• [BRIEF]: Once you reach the line containing "let seen := (x.obs.map" in the entries below, write out that line and each one after it down to the line containing "let mine := s.link.acks.find?", exactly and with nothing added.

• [AVAILABLE DATA]:
*** Begin section ***

/-- A `MAP_ID` names a tone map held for the transmitter of a frame (R127, R158, R176). For a frame that names no transmitter, a set of any link of the receiver may serve (log entry 169). -/
def State.rxMapHeld (s : State) (p : Nat) (bb : Bool) (c id : Nat) (sender : Option Nat) : Bool :=
  s.maps.sets.any (fun m => m.rx && m.port == p && m.bb == bb && (bb || m.cond == c) && m.mapId == id && ! m.groups.isEmpty && (sender.isNone || sender == some m.peer))

/-- The partition a received frame is judged under (R178, R186): of the set it names, else of the link's current set, else one group (log entry 198). -/
def State.framePart (s : State) (k mapId : Nat) : List Nat :=
  ((match s.setNamed k mapId with
    | some m => some m
    | none => s.curSet k).map MapSet.part).getD (List.replicate 48 0)

/-- The slice groups of a received frame's symbols in order (R178): `centre s` is when the centre of symbol `s` comes, of `n` symbols. -/
def State.frameGroups (s : State) (p c k mapId : Nat) (x : RxFrame) (centre : Nat → Nat) (n : Nat) : List Nat :=
  let part := s.framePart k mapId
  (List.range n).map (fun j => (part[symbolSlice (s.startSlice p c x.start) (centre j) (s.fNom p)]?).getD 0)

/-- The map links of the frame's sender are told which set it named, and what was observed and seen (R186, R187, R191 to R193): a step is counted whoever sent the frame; else each group in which the frame has at least two narrowband or four broadband symbols is observed, once. -/
def State.rxAdapt (s : State) (p : Nat) (bb : Bool) (c : Nat) (sender : Option Nat) (mapId : Nat) (x : RxFrame) (centre : Nat → Nat) (n need : Nat) : State :=
  let plan := if bb then 0 else s.planAt p c x.start
  let links := match sender with
    | some a => [linkKey a p bb c true]
    | none => if mapId = 0 then [] else ((s.maps.sets.filter (fun (m : MapSet) => m.rx && m.port == p && m.bb == bb && (bb || m.cond == c) && m.mapId == mapId)).map MapSet.link)
  let s1 := match sender with
    | some a => if mapId = 0 then s else s.sawSet (linkKey a p bb c true) mapId
    | none => s
  match s1.stepSymbol p bb x.pilots with
  | some t => links.foldl (fun s k => s.stepSuspect k mapId ((s.frameGroups p c k mapId x centre n).drop t)) (s1.stepCount p bb c)
  | none => match sender with
    | none => s1
    | some a =>
      let gs := s1.frameGroups p c (linkKey a p bb c true) mapId x centre n
      let seen := (x.obs.map Prod.fst).eraseDups.filter (fun g => decide (need ≤ (gs.filter (· == g)).length))
      seen.foldl (fun s g => match x.obs.find? (fun o => o.1 == g) with
        | some o =>
          let (s2, bodies) := s.observe p bb c a plan g o.2.1 o.2.2
          bodies.foldl (fun s b => s.sendMap p bb c a b) s2
        | none => s) s1

/-- Symbols of a received frame from its first to its last, by how long it lasted: `sym` edges each, of which `pre` are no header or payload symbols. -/
def State.frameSymbols (s : State) (x : RxFrame) (sym pre : Nat) : Nat := (s.now - x.start + sym / 2) / sym - pre

/-- One acknowledgement answers every frame of a multi-user slot (R244): the first frame heard enters it, and each adds its `ACC` bit. -/
def State.muEnter (s : State) (p c j : Nat) (ok : Bool) (at_ : Nat) : State :=
  let mine := s.link.acks.find? (fun y => y.2.port == p && y.2.cond == c && ! y.2.bb && leAt y.2.hdr 0 1 / 16 % 2 == 1
    && decide (at_ ≤ y.2.at_ + 10 * usec) && decide (y.2.at_ ≤ at_ + 10 * usec))
  match mine with
  | some (d, y) =>
    let v := ofLE y.hdr
    let acc := v / 2 ^ 5 % 2 ^ 18 + v / 2 ^ 38 % 2 * 2 ^ 18
    let acc1 := if ok && acc / 2 ^ j % 2 = 0 then acc + 2 ^ j else acc
    { s with link := { s.link with acks := tins s.link.acks d { y with hdr := muAck acc1 } } }
  | none => s.enterAck p false c (muAck (if ok then 2 ^ j else 0)) at_

/-- A frame repeats one accepted before (R242, R249): its acknowledgement is OK whatever credit there is. -/
def State.isRepeat (s : State) (p : Nat) (f : LlFrame) : Bool :=
  match s.findNbr p (if f.srcL then 0xFFFFE else f.src) (if f.srcL then some f.src else none) with
  | some k => decide (((s.nbr k).window f.seq (if f.sec then f.fcnt else f.seq)).1 = 1) && ! (isGroup f.dst && ! f.dstL)
  | none => false

/-- A received frame with as many bytes as its header's `LEN` and as many codewords as they fill at rate `rate` (R132, R162): what else is given is not looked at. -/
def sizedRx (x : RxFrame) (bb : Bool) (rate len : Nat) : RxFrame :=
  { x with bytes := takeBytes x.bytes 0 len, cw := (List.range (codewords (if bb then bbK rate else nbK rate) len)).map (fun i => (x.cw[i]?).getD true) }

/-- The rate of the codewords of a received frame (R130, R161): the robust rate, or that of the set its header names, in the group of its first payload symbol. -/
def State.rxRate (s : State) (p : Nat) (bb : Bool) (c mapId : Nat) (sender : Option Nat) (start first : Nat) (rob : Bool) : Nat :=
  if rob then 0
  else match s.maps.sets.find? (fun m => m.rx && m.port == p && m.bb == bb && (bb || m.cond == c) && m.mapId == mapId && ! m.groups.isEmpty && (sender.isNone || sender == some m.peer)) with
    | some m => ((m.groups[(m.part[symbolSlice (s.startSlice p c start) first (s.fNom p)]?).getD 0]?).getD {}).rate
    | none => 0

/-- A data frame, its start taken within 25 µs of its slice boundary (R177): its acknowledgement is entered, its codewords and repair handled, and the frame received (R241 to R254). -/
def State.rxData (s : State) (p : Nat) (bb : Bool) (c cset seed nrt edges : Nat) (x : RxFrame) : State :=
  let fr := LlFrame.parse x.bytes
  let whole := x.cw.all id
  let ok := whole && fcsOk x.bytes
  let slot := s.slotAt p c (s.ltAt (x.start + 25 * usec)) bb
  let granted := match slot with
    | some e => if s.isUp p then s.mac.up.inForce && (if bb then e.kind == 5 else e.kind == 2) else (if bb then e.kind == 5 else e.kind == 2 || e.kind == 3)
    | none => false
  -- The link header lies in the first codeword (R235, R241).
  let headed := x.cw.head?.getD true
  let mine := match fr with
    | some f => headed && f.ar && (if f.dstL then f.dst == s.ownLong else ! isGroup f.dst && f.dst == s.ownShort p && f.dst != 0xFFFFE)
    | none => false
  let toGroup := match fr with
    | some f => headed && ! f.dstL && isGroup f.dst
    | none => false
  let answers := (granted && ! toGroup) || mine
  let need := cellsOf x.bytes.length
  let busy := ok && ! (fr.map (s.isRepeat p)).getD false && decide (s.grantable (rxQueue p bb c ((fr.map LlFrame.prio).getD 0)) need < need)
  let a := aresOf (if bb then 24 else 16) x.cw x.bytes busy
  let sf0 := (s.ltAt (x.start + 25 * usec)) / 2 ^ 32 / s.sfCycles
  let failed := (List.range x.cw.length).filter (fun i => x.cw[i]? == some false)
  -- Every narrowband DATA frame is followed by an acknowledgement hold (R212).
  let s0 := if bb then s else s.setCond p c { s.cond p c with holdEnd := s.now + s.holdEdges p c false + 1 }
  let s1 := s0.addF (if bb then Reg.BBP_CW_FAIL p else Reg.NBP_CW_FAIL p c) 0 32 failed.length
  -- The repair the frame carries comes first: its result is in the acknowledgement.
  let (s2, irOk) := match fr with
    | some f => if ok then (match f.ird with
        | some v => s1.irRepair p bb c sf0 nrt v f.src x.repaired
        | none => (s1, false)) else (s1, false)
    | none => (s1, false)
  let s3 := if answers then
      (match x.mu with
       | some (j, _) => s2.muEnter p c j ok (x.start + edges + 720 * usec)
       | none =>
         let c0 := if bb then ((csetList cset).head?).getD c else c
         let hdr := if bb then bbAck a seed c0 irOk else nbAck a seed irOk
         let at_ := x.start + edges + (if bb then 384000 else 720 * usec)
         let s4 := s2.enterAck p bb c0 hdr at_
         let src := (rxSource x.bytes)
         let d := ackBase + s2.link.nextAck
         (match src, tfind s4.link.acks d with
          | some n, some y => if a.1 = 0 && ! s.isUp p then { s4 with link := { s4.link with acks := tins s4.link.acks d { y with renews := some (n, sf0) } } } else s4
          | _, _ => s4))
    else s2
  let who := if headed then fr.map (fun f => f.src * 4096 + f.seq) else none
  -- A receiver that answers PARTIAL holds the frame (R253); a whole copy drops the entry held for an earlier one (R254).
  let s5 := if a.1 = 1 && answers && x.mu.isNone then
      { s3 with link := { s3.link with holds := s3.link.holds.filter (fun h => ! (h.port == p && h.bb == bb && (bb || h.cond == c) && h.seed == seed)) ++
          [{ port := p, bb := bb, cond := c, seed := seed, failed := failed, src := who, endSf := s.sfNow + s.rf (Reg.MAC_LL_CFG p) 12 4 }] } }
    else if ok then { s3 with link := { s3.link with holds := s3.link.holds.filter (fun h => ! (h.port == p && h.src.isSome && h.src == who)) } }
    else s3
  if ! whole || busy then s5
  else if ! ok then s5.incF (Reg.MAC_LL_DROP p) 16 16
  else s5.llReceive p bb c sf0 x.bytes
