-- ==== Sys2Proof/Machine/Mac.lean ====
section
/-! DEFINITION. Medium access, association and leases (R202 to R233, R257 to R263), admission and the endpoint window (R282 to R285). -/

namespace Sys2Proof.Machine

/-! ## Superframe and quiet region -/

/-- S_CHANGE (R206, R226): the waiting S takes effect at the first cycle aligned to the old and the new S, or, following a beacon, at the next superframe. -/
def State.sChange (s : State) : State :=
  let old := s.rf (Reg.MAC_SF_STAT 0) 0 3
  let follow := s.followsS
  let new := if follow then ofLE s.mac.up.beacon / 2 ^ 88 % 8 else s.af (Reg.MAC_SF_CFG 0) 0 3
  let fits := if follow then s.cycle / sfLen old != ofLE s.mac.up.beacon / 2 ^ 12 % 2 ^ 32 / sfLen old
    else s.cycle % max (sfLen old) (sfLen new) == 0
  if ! s.rb (Reg.MAC_SF_STAT 0) 3 || ! fits || decide (4 < new) then s
  else (List.range 4).foldl (fun s p => (s.wf (Reg.MAC_SF_STAT p) 0 3 new).wb (Reg.MAC_SF_STAT p) 3 false) s

/-! ## The superframe's work (R36, R37, R81, R210, R211, R218, R223)

Firmware enters an SF_BOUNDARY for every superframe of a port, and starts that superframe's work at its fire (R81): the fixtures of the superframe's slots and contention regions, its quiet region, and what must stand ready for the next one. Each line time is that of the conductor served, by its offset at this moment (R37). -/

/-- Edges that `n` slices last, in whole µs (R218). -/
def State.slicesUs (s : State) (n : Nat) : Nat := (s.nsOfUnits ((n * 2 ^ 32 / 48 : Nat) : Int)).toNat / 1000

/-- The fixtures of the slots of superframe `m` (R211, R218): the first transmission of a transmitting slot, the window of a receiving one, and the relayed beacon of a granted RB_TX slot. -/
def State.slotWork (s : State) (p m : Nat) : List Fixture :=
  let up := s.isUp p
  let bank := (s.page (0x061 + 4 * p)).active
  let es := ((s.schedValid p bank).map (s.schedEntry p bank)).filter (fun e => m % 2 ^ e.repExp == e.ph && ! s.slotHeld p e)
  if up && ! s.mac.up.inForce then []
  else es.filterMap (fun e =>
    let lt := s.slotLt p e.cond m e.start
    if e.kind = 2 || e.kind = 5 || (e.kind = 3 && ! up) then
      some { lt := lt, target := 0x032 + 4 * p, action := 2, flags := 1, arg0 := s.winMask p e.conds e.isBb, arg1 := s.slicesUs e.len }
    else if e.kind = 6 && up && s.mode = 5 then some { lt := lt, target := 0x031 + 4 * p, action := 1, flags := 1, arg0 := e.cond, arg1 := bcnBase + 4 * p + e.cond }
    else if e.kind = 1 || e.kind = 4 || (e.kind = 3 && up) then
      (s.slotPick p e.cond e.peer e.isBb).map (fun d => { lt := lt, target := 0x031 + 4 * p, action := 1, flags := 1, arg0 := e.cond, arg1 := d })
    else none)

*** End section ***

• [EXERCISE RESULT]:
      let seen := (x.obs.map Prod.fst).eraseDups.filter (fun g => decide (need ≤ (gs.filter (· == g)).length))
      seen.foldl (fun s g => match x.obs.find? (fun o => o.1 == g) with
        | some o =>
          let (s2, bodies) := s.observe p bb c a plan g o.2.1 o.2.2
          bodies.foldl (fun s b => s.sendMap p bb c a b) s2
        | none => s) s1

/-- Symbols of a received frame from its first to its last, by how long it lasted: `sym` edges each, of which `pre` are no header or payload symbols. -/
def State.frameSymbols (s : State) (x : RxFrame) (sym pre : Nat) : Nat := (s.now - x.start + sym / 2) / sym - pre

/-- One acknowledgement answers every frame of a multi-user slot (R244): the first frame heard enters it, and each adds its `ACC` bit. -/
def State.muEnter (s : State) (p c j : Nat) (ok : Bool) (at_ : Nat) : State :=
  let mine := s.link.acks.find? (fun y => y.2.port == p && y.2.cond == c && ! y.2.bb && leAt y.2.hdr 0 1 / 16 % 2 == 1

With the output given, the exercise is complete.